■ Action item
Here are the records. Write out exactly the lines between the one holding "exec (.rd 0x08#16)" and the one holding "exec (.rd 0x15#16)", inclusive.

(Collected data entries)
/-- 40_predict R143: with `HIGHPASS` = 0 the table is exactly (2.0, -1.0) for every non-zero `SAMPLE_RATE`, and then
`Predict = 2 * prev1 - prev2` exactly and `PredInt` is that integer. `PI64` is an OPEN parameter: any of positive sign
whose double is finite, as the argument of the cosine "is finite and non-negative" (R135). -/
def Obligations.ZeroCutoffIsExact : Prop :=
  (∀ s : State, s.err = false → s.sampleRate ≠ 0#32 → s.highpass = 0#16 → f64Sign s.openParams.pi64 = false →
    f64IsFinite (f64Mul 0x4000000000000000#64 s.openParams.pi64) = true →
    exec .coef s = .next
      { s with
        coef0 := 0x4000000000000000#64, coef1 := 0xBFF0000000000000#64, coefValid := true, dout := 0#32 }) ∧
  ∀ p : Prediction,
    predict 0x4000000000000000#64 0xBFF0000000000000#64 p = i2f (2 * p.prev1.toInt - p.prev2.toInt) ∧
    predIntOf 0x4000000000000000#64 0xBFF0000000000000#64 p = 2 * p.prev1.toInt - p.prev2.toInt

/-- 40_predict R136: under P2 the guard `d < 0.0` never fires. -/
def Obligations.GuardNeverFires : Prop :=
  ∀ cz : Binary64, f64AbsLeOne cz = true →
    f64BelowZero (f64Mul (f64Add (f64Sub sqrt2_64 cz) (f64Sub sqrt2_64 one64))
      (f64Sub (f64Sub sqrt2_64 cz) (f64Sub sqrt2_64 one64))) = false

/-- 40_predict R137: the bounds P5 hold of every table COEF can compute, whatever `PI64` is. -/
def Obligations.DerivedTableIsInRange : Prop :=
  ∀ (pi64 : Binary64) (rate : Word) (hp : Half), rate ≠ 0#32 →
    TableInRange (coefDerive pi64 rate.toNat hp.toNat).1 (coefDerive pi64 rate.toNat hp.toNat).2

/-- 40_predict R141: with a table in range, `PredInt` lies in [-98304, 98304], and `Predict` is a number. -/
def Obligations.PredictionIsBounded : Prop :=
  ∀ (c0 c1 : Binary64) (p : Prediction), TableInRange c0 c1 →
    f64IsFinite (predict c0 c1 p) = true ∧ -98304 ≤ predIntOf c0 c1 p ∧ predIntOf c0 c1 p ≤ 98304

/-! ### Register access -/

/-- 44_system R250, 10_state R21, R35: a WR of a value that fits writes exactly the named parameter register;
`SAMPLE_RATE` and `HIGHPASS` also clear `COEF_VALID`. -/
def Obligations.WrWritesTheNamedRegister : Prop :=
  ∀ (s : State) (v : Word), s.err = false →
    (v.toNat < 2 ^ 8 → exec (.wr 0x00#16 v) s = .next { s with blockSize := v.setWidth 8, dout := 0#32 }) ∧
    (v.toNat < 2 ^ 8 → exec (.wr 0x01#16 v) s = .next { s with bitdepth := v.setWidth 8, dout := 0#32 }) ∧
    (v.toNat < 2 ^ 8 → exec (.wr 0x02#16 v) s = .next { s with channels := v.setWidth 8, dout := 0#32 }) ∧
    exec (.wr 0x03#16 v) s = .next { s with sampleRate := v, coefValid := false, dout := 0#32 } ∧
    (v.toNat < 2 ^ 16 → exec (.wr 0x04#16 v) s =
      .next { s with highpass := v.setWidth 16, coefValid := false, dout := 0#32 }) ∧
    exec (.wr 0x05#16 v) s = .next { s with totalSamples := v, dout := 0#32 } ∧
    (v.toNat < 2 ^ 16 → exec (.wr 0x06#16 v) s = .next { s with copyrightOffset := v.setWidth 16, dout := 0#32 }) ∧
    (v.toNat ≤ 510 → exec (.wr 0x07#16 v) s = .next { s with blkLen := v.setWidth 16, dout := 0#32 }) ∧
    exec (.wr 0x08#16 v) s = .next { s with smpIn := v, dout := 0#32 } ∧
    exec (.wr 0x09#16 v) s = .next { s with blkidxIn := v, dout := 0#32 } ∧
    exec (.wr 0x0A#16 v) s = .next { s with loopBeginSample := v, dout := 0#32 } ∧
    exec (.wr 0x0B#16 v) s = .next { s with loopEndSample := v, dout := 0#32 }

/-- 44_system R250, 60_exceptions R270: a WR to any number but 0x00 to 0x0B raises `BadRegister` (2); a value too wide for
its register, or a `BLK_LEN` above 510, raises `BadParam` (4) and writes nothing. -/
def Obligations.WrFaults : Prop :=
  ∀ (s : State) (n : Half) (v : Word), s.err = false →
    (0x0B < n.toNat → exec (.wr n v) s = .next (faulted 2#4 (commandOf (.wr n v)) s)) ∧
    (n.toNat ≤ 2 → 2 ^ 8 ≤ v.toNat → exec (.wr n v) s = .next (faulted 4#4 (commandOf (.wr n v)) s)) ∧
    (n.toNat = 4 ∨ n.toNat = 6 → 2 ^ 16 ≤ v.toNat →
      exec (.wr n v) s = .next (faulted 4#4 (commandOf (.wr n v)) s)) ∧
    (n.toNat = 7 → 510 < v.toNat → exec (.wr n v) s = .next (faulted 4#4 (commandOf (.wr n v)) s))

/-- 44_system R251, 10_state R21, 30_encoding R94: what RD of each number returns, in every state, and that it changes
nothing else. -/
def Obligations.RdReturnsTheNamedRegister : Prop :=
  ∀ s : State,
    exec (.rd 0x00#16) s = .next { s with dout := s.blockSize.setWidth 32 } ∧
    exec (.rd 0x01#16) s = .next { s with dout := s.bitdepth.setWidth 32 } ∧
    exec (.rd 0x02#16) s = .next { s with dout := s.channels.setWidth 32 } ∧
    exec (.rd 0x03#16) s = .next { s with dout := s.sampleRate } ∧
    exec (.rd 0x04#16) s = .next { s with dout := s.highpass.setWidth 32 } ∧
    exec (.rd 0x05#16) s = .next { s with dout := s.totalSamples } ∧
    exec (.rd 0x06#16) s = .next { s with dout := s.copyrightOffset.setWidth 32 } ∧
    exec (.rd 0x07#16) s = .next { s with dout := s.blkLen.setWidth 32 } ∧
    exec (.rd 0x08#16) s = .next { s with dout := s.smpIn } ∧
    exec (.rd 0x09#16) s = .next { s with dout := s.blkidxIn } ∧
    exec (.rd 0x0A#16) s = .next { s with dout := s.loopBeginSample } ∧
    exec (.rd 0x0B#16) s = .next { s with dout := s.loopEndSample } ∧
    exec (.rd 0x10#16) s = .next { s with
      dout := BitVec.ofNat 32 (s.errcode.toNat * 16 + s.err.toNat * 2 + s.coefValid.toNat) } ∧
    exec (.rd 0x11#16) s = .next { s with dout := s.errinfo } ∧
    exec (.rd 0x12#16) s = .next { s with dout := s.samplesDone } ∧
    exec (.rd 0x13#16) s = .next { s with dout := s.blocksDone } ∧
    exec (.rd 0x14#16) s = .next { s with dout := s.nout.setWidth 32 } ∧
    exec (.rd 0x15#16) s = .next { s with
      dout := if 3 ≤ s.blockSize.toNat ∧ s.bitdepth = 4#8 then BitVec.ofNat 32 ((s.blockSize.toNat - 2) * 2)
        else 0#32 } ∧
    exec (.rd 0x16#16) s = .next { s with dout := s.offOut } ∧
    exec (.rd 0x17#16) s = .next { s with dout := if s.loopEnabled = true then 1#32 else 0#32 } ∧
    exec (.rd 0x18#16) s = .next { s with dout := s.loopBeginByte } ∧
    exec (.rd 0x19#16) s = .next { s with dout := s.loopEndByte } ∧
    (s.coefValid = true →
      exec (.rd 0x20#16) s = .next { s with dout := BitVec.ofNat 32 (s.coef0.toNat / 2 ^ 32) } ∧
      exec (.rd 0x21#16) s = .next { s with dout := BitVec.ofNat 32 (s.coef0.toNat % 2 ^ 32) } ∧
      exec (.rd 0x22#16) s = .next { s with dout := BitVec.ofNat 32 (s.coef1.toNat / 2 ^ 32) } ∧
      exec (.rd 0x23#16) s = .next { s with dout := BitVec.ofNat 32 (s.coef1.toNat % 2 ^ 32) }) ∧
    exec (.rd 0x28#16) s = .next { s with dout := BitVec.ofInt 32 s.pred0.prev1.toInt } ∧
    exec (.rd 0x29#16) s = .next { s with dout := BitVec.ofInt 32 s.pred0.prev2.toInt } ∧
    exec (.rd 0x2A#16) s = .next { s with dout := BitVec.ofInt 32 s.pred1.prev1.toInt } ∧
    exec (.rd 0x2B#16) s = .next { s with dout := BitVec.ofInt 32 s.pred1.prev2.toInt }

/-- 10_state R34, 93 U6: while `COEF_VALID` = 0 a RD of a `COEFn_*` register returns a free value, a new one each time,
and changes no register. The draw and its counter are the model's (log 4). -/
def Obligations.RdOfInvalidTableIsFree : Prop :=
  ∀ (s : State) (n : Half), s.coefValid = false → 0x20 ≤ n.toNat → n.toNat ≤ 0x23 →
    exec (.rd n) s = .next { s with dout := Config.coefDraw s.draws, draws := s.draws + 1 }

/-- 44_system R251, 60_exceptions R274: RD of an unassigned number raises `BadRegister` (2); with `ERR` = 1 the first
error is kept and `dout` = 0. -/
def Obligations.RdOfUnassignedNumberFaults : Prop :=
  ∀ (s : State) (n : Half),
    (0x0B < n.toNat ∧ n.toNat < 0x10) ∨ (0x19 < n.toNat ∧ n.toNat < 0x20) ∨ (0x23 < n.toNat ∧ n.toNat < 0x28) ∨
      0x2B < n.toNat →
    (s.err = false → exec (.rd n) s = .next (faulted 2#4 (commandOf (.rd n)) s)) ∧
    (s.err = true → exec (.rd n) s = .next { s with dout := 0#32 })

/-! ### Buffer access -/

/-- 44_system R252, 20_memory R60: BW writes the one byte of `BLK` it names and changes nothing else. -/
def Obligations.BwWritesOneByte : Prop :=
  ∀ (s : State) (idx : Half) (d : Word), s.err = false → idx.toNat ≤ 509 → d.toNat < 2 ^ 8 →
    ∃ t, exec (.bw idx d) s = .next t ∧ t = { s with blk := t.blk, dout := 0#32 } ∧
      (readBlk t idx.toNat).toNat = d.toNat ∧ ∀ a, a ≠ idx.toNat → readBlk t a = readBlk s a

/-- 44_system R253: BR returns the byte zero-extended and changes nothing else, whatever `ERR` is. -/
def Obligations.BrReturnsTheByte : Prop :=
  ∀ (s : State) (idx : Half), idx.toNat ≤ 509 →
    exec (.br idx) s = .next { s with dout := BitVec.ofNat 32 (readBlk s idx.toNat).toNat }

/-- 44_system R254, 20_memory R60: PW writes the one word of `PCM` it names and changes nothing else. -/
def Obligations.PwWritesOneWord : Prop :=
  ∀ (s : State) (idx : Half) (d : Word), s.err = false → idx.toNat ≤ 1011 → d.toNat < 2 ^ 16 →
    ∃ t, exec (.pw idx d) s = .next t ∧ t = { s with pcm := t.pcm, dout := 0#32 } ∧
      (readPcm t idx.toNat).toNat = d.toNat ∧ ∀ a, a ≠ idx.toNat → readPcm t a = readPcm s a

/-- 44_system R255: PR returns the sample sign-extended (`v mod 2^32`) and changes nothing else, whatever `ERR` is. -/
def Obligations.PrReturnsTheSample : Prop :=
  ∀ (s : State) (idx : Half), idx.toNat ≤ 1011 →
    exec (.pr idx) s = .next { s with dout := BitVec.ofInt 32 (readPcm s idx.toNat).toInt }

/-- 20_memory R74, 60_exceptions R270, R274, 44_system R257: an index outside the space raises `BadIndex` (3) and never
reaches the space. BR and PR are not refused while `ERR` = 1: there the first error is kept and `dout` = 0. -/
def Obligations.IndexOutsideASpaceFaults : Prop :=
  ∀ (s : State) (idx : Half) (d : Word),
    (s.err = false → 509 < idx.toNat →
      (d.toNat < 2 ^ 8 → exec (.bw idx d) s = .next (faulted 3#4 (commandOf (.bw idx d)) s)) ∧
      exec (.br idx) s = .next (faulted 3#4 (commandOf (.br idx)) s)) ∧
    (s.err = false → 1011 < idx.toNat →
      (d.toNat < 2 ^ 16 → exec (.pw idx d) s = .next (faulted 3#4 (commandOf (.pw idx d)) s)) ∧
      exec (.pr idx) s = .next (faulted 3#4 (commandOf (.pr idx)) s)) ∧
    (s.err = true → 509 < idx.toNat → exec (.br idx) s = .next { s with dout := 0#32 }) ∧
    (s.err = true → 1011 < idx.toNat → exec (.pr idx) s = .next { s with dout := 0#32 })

■ Task result
    exec (.rd 0x08#16) s = .next { s with dout := s.smpIn } ∧
    exec (.rd 0x09#16) s = .next { s with dout := s.blkidxIn } ∧
    exec (.rd 0x0A#16) s = .next { s with dout := s.loopBeginSample } ∧
    exec (.rd 0x0B#16) s = .next { s with dout := s.loopEndSample } ∧
    exec (.rd 0x10#16) s = .next { s with
      dout := BitVec.ofNat 32 (s.errcode.toNat * 16 + s.err.toNat * 2 + s.coefValid.toNat) } ∧
    exec (.rd 0x11#16) s = .next { s with dout := s.errinfo } ∧
    exec (.rd 0x12#16) s = .next { s with dout := s.samplesDone } ∧
    exec (.rd 0x13#16) s = .next { s with dout := s.blocksDone } ∧
    exec (.rd 0x14#16) s = .next { s with dout := s.nout.setWidth 32 } ∧
    exec (.rd 0x15#16) s = .next { s with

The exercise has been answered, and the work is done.